The Scots came out of it with the win they craved, maintaining new coach Vern Cotter's 100% record after two games. But they also finished with an alarmingly long injury list and the knowledge that they will have to tidy and tighten up their game considerably if they are to continue that sequence against Argentina in Cordoba on Friday.

While Scotland's chief failing against the US Eagles in Houston the previous weekend had been their failure to finish things off, their problem in Toronto was in getting anything started in the first place.

They were falling at the first hurdle, not the last. Moves came to grief in their infancy, and there was a powerful impression that panic was sweeping through the ranks.

Captain Greig Laidlaw all but admitted it afterwards. The scrum-half played with customary composure, kicked all his goals and ended with the man of the match award, but he never really managed to impose his will on those around him, despite his appeals for order.

On the eve of the game, Laidlaw had agreed that Scotland, eight places above Canada in the world rankings, should expect to win by 15 to 20 points if they played to their potential. Just as well he added that qualification, for at the end they were grateful to scrape home by two.

Even that margin had the whiff of desperation, created as it was by a penalty reversal after David Ardrey, the American television match official, had spotted Sinclair's forearm smash on Ruaridh Jackson. Had he not been so alert, the likelihood was that James Pritchard, the Canada full-back, would have landed his fifth penalty to give his side a one-point win.

Laidlaw said: "I kept saying to our players, 'Boys just stay calm, just talk to each other, stay in the systems'. A couple of times we fell out the systems which is why we put ourselves under pressure.

"If we kept on giving away silly penalties and giving them field position, we were going to lose. The boys took heed in the end. We clawed our way into the game with penalties."

Cotter's explanation was that Scotland had been right to try play a fast, mobile, heads-up brand of rugby, but that their execution had let them down. Fair enough, but the hatches should have been battened down far earlier. Man for man, Scotland were better in almost every position, but their collective loss of composure made a nonsense of those individual advantages.

Granted, it was always going to be difficult to keep any sort of shape when the loose forwards were dropping like flies. The first to go was Al Strokosch, who suffered a neck injury in the 31st minute, and then the back-row cleared out as Kelly Brown (arm) and Johnnie Beattie (knee) departed within a few minutes of each other in the third quarter.

Kevin Bryce will cherish the cap he received, but the replacement hooker probably never anticipated that he would make his debut on the flank. In fairness, Bryce played a lot of age-grade rugby in that position, so he did not look badly out of place.

Of all the lapses in Scotland's performance, the most worrying -and, potentially, the most costly - was the way the front-line defence was punctured so easily.

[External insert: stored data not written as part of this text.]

/-- The label after some lines is at the address of the cell after theirs. -/
theorem mem_labelsFrom (a : Nat) (before after : List AsmLine) (name : Nat) :
    (name, a + (before.map AsmLine.size).sum) ∈ labelsFrom a (before ++ AsmLine.label name :: after) := by
  induction before generalizing a with
  | nil => exact List.mem_cons_self
  | cons l t ih =>
    by_cases hl : ∃ n, l = .label n
    · obtain ⟨n, rfl⟩ := hl
      rw [List.map_cons, AsmLine.size, List.sum_cons, Nat.zero_add]
      exact List.mem_cons_of_mem (n, a) (ih a)
    · have hne : ∀ n, l ≠ .label n := fun n h => hl ⟨n, h⟩
      rw [List.cons_append, labelsFrom_cons_of_ne_label hne, List.map_cons, List.sum_cons, ← Nat.add_assoc]
      exact ih (a + l.size)

/-- A label that resolves has one definition. -/
theorem eq_of_findLabel {labels : List (Nat × Nat)} {name a b : Nat} (h : findLabel labels name = some a)
    (hb : (name, b) ∈ labels) : a = b := by
  have hmem : (name, b) ∈ labels.filter (fun l => l.1 = name) := List.mem_filter.2 ⟨hb, by simp⟩
  unfold findLabel at h
  split at h
  · next l hl =>
    rw [hl, List.mem_singleton] at hmem
    rw [← Option.some.inj h, ← hmem]
  · cases h
  · cases h

/-! ## Lines -/

/-- The cells are the encoding of a well-formed instruction of `n` cells whose destination, if it has one, is direct. -/
def EncodesDirect (cells : List Int) (n : Nat) : Prop :=
  ∃ i : Instr, encode i = cells ∧ i.wf = true ∧ i.params.length + 1 = n ∧ ∀ d, i.destination = some d → d.mode = .direct

theorem resolveRead_wf {labels : List (Nat × Nat)} {o : AsmOperand} {p : Param} (h : resolveRead labels o = some p) : p.wf = true := by
  cases o <;> obtain ⟨n, -, rfl⟩ := Option.map_eq_some_iff.1 h <;> rfl

theorem resolveDest_mode {labels : List (Nat × Nat)} {o : AsmOperand} {p : Param} (h : resolveDest labels o = some p) :
    p.mode = .direct := by
  cases o with
  | direct v => obtain ⟨n, -, rfl⟩ := Option.map_eq_some_iff.1 h; rfl
  | immediate v => cases h

theorem resolveDest_wf {labels : List (Nat × Nat)} {o : AsmOperand} {p : Param} (h : resolveDest labels o = some p) : p.wf = true :=
  Param.wf_of_direct (resolveDest_mode h)

theorem assembleF3_encodesDirect {labels : List (Nat × Nat)} {mk : Param → Param → Param → Instr} {a b d : AsmOperand} {cells : List Int}
    (hparams : ∀ x y z, (mk x y z).params = [x, y, z]) (hdest : ∀ x y z, (mk x y z).destination = some z)
    (h : assembleF3 labels mk a b d = some cells) : EncodesDirect cells 4 := by
  obtain ⟨x, hx, h⟩ := Option.bind_eq_some_iff.1 h
  obtain ⟨y, hy, h⟩ := Option.bind_eq_some_iff.1 h
  obtain ⟨z, hz, rfl⟩ := Option.map_eq_some_iff.1 h
  refine ⟨mk x y z, rfl, ?_, by rw [hparams]; rfl, ?_⟩
  · simp [Instr.wf_iff, hparams, resolveRead_wf hx, resolveRead_wf hy, resolveDest_wf hz]
  · simpa [hdest] using resolveDest_mode hz

theorem assembleF2_encodesDirect {labels : List (Nat × Nat)} {mk : Param → Param → Instr} {a t : AsmOperand} {cells : List Int}
    (hparams : ∀ x y, (mk x y).params = [x, y]) (hdest : ∀ x y, (mk x y).destination = none)
    (h : assembleF2 labels mk a t = some cells) : EncodesDirect cells 3 := by
  obtain ⟨x, hx, h⟩ := Option.bind_eq_some_iff.1 h
  obtain ⟨y, hy, rfl⟩ := Option.map_eq_some_iff.1 h
  refine ⟨mk x y, rfl, ?_, by rw [hparams]; rfl, ?_⟩
  · simp [Instr.wf_iff, hparams, resolveRead_wf hx, resolveRead_wf hy]
  · simp [hdest]

/-- A line with a mnemonic assembles to the encoding of an instruction of its size, each format in its way. -/
theorem assembleLine_encodesDirect {labels : List (Nat × Nat)} {l : AsmLine} {cells : List Int} (h : assembleLine labels l = some cells)
    (hword : ∀ n, l ≠ .word n) (hlabel : ∀ n, l ≠ .label n) : EncodesDirect cells l.size := by
  cases l with
  | add | mul | lessThan | equals => exact assembleF3_encodesDirect (fun _ _ _ => rfl) (fun _ _ _ => rfl) h
  | jumpIfTrue | jumpIfFalse => exact assembleF2_encodesDirect (fun _ _ => rfl) (fun _ _ => rfl) h
  | store d =>
    obtain ⟨z, hz, rfl⟩ := Option.map_eq_some_iff.1 h
    refine ⟨.store z, rfl, resolveDest_wf hz, rfl, ?_⟩
    rintro _ ⟨⟩
    exact resolveDest_mode hz
  | out a =>
    obtain ⟨x, hx, rfl⟩ := Option.map_eq_some_iff.1 h
    exact ⟨.out x, rfl, resolveRead_wf hx, rfl, nofun⟩
  | halt => exact ⟨.halt, Option.some.inj h, rfl, rfl, nofun⟩
  | word n => exact absurd rfl (hword n)
  | label n => exact absurd rfl (hlabel n)

theorem EncodesDirect.length_eq {cells : List Int} {n : Nat} (h : EncodesDirect cells n) : cells.length = n := by
  obtain ⟨i, rfl, -, rfl, -⟩ := h
  exact encode_length i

Canada produced more unexpected line-breaks than you would find in an anthology of experimental poetry, and the best that could be said for Scotland was their scramble defence worked well.

On the one occasion it did not, the Scots were punished with a try. It came in the 24th minute when Ciaran Hearn shot through a gap, and moved the ball on for Jeff Hassler, the wing who now plays for Ospreys, to go over. Scotland did strike back a few minutes later when Grant Gilchrist was sent over from a short lineout for his first Test try, but the overall pattern was one in which Canada played most of the rugby and produced most of the threats.

But most of the luck belonged to Scotland. "I'm gutted for our guys," said Kieran Crowley, the former All Black full-back who heads Canada's coaching team. "They really put it all in. The positive is that we ran a Tier 1 country to two points, and that's a pretty good effort."

To their credit, the Scots acknowledged their good fortune, and a few expressed sympathy for Canada. For many, the game represented the end of a long and arduous season, but it would be pushing it to say their mood was celebratory. The strongest impression was that they were just glad it was all over at last.